Ada Lovelace wrote the first ever computer program without even having a computer. She wrote out a detailed description of how one would calculate Bernoulli numbers on Babbage’s Analytical Engine (sadly never built). She, and others, also considered punch cards as a means of encoding the instructions to an Engine-like device. For more on this, see LV001 (if you haven’t seen it yet, you can download the full PDF from here: www.linuxvoice.com/download-linux-voice-issue-1-with-audio).

The first computers that were successfully built, in the 1940s, were programmed in machine code, or at best in assembly language, with mnemonics rather than numeric codes. Whilst this lent itself to a high degree of fine-tuning, it was also error-prone and very hard work.

Those early programmers were interested in developing high-level languages; languages that were abstracted from the details of the machine doing the work. This allows a programmer to specify what they want without worrying about the details of memory location, chip instructions, and so on. The first high-level language ever designed was Zuse’s Plankalkül, but as he lacked a functional computer at the time it wasn’t implemented until over 50 years later.

The early 1950s saw several more attempts. Short Code (designed by John Mauchley) was implemented for UNIVAC, and aimed to make mathematical expressions easier to code. However, it was interpreted rather than compiled, so had to be translated every time, running about 50 times slower than assembly. The first compiled language was Autocode, developed at the University of Manchester for the Mark 1. Grace Hopper’s FLOW-MATIC was a couple of years later, and was aimed at business customers who might be uncomfortable with mathematical notation. None of these are still in use today; but their successors, Fortran, Lisp and COBOL, have all survived.

Fortran was created in 1957. It had 32 statements, and was of course stored on punchcards, one card per line of code. Compilers for many different computers were rapidly developed due to its growing popularity, making it arguably the first cross-platform language. Here’s an example (save as hello.f95):

! Hello World program hello print *,”Hello World” end program hello Install the gfortran package, and compile it with f95 -o hello hello.f95, then run it with ./hello.

Image

Fortran code and code compiling/running, again. The ! line is a comment.

Lisp emerged in 1958. The name derives from LISt Processing, and Lisp is heavily list-based (and, famously, involves a lot of brackets). Here’s a Hello World (save as hello.lisp):

(write-line “Hello World”)

Install sbcl (if you want to do much Lisp development you’ll also want to install and set up Slime (the Superior Lisp Interaction Mode for Emacs) and Emacs), and run this with sbcl –script hello.lisp.

COBOL was designed in 1959–1960, by a steering committee, and took a lot of features from FLOW-MATIC. It was intended to be verbose and easy to understand for non-experts, and to be highly flexible for multiple uses. Although it’s often derided, a significant number of large organisations still have COBOL legacy code on mainframes. Here’s a Hello World example (save as hello-cobol):

IDENTIFICATION DIVISION. PROGRAM-ID. HELLO-COBOL. PROCEDURE DIVISION. DISPLAY ‘Hello World!’. STOP RUN.

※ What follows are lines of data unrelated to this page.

-- ==== Sys2Proof/Certificates/Slice0/Obligations.lean ====
section
/-! DEFINITION. The statements for the provers. Each says what a command, a happening or a table of the part
does, by the rule of the handbook that its docstring names; a convention of the model's own is named with its
log entry. -/

section Statements

open Sys2Proof Sys2Proof.Machine Sys2Proof.Safety

/-! ### The block: its queue, its steps, power-on -/

/-- A step takes the command at the front of the queue and runs it with the queue's rest (log entry 1). -/
def Obligations.StepRunsTheCommandAtTheFront : Prop :=
  ∀ (c : Instr) (rest : List Instr) (s : State), s.pending = c :: rest →
    step s = exec c { s with pending := rest }

/-- Every command completes in every state, and none reads or changes the queue of the commands that wait (log
entries 1 and 3; 0.5: each happening is told whole). -/
def Obligations.EveryCommandCompletesAndLeavesTheQueue : Prop :=
  ∀ (c : Instr) (s : State), ∃ t, exec c s = .next t ∧ t.pending = s.pending ∧
    ∀ q : List Instr, exec c { s with pending := q } = .next { t with pending := q }

/-- The model's choice of log entry 4: on an empty queue nothing happens while RESET is low; else the part's own
happening that is due falls; else one microsecond passes, save that time waits for the sensor to end a
transaction that has taken its longest time. A microsecond counts the record clock up (R129) and every running
timer down (R66, R77, R162). -/
def Obligations.TimePassesOnAnEmptyQueue : Prop :=
  ∀ s : State, s.pending = [] →
    (s.resetHeld = true → step s = .next s) ∧
    (s.resetHeld = false →
      (∀ i, dueHappening s = some i → step s = exec i s) ∧
      (dueHappening s = none → busWaits s = true → step s = .next s) ∧
      (dueHappening s = none → busWaits s = false → ∃ t, step s = .next t ∧
        t.delivery.clock = s.delivery.clock + 1 ∧ t.delivery.boxes = s.delivery.boxes ∧
        t.sequencer.slotTimer = s.sequencer.slotTimer.map (· - 1) ∧
        t.sequencer.exposureTimer = s.sequencer.exposureTimer.map (· - 1) ∧
        t.engine.claim = s.engine.claim.map (fun c => { c with timer := c.timer - 1 }) ∧
        t.requests = s.requests ∧ t.profiles = s.profiles ∧ t.calendar.active = s.calendar.active ∧
        t.calendar.generation = s.calendar.generation ∧ t.sequencer.next = s.sequencer.next ∧
        t.sequencer.present = s.sequencer.present ∧ t.framePass = s.framePass ∧
        t.videoOut = s.videoOut ∧ t.link.shadow = s.link.shadow ∧ t.engine.state = s.engine.state ∧
        ∀ h, (t.port h).buffer = (s.port h).buffer ∧ (t.port h).notices = (s.port h).notices))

Install the open-cobol package, compile with cobc -free -x -o hellocobol-exe hello-cobol and execute.

After these first language pioneers, as the 1960s and 1970s progressed, more languages, and more programming theory, began to develop; along with various distinctions and coding structures (some of which overlap with one another).

Image

Our simple COBOL example running in the right-hand window (note syntax error on first compile!).

Array programming

The basic idea of array programming is to apply an operation to a range of values at the same time. So an operation will, instead of adding two single numbers, add two arrays (or vectors, or matrices, or other grouped data, depending on the language and the problem being handled). This is particularly useful for mathematicians, who often want to deal with grouped data like this.

Given that early computing was closely linked with mathematics, it’s not surprising that dealing with arrays was of immediate interest. Fortran had some array handling from the start, but was more multi-purpose, and full array handling wasn’t introduced until Fortran 90. APL (A Programming Language), one of the best-known array programming languages, was developed between 1957 and 1967. It was explicitly intended to provide a language for applied mathematics. It uses a multi-dimensional array as its basic data type, and has special characters to represent specific operations. This makes for code which is concise, but baffling to read for the non-expert. Here’s an example:

#!/usr/bin/apl a ← 1 2 3 b ← (-2) 4 (-6) a + b a Є b a ° . × b

APL uses (Unicode leftward arrow) for assignment. a + b simply adds.The Є character (Unicode element of) returns 1 if the element in position n is the same in both a and b, and 0 otherwise. Finally, – . is the outer product operator, which applies a specific operation to all the combinations of the elements of the operands. So here, we multiply (× – not the character x but the Unicode multiplication character) b by each of the elements of a in turn.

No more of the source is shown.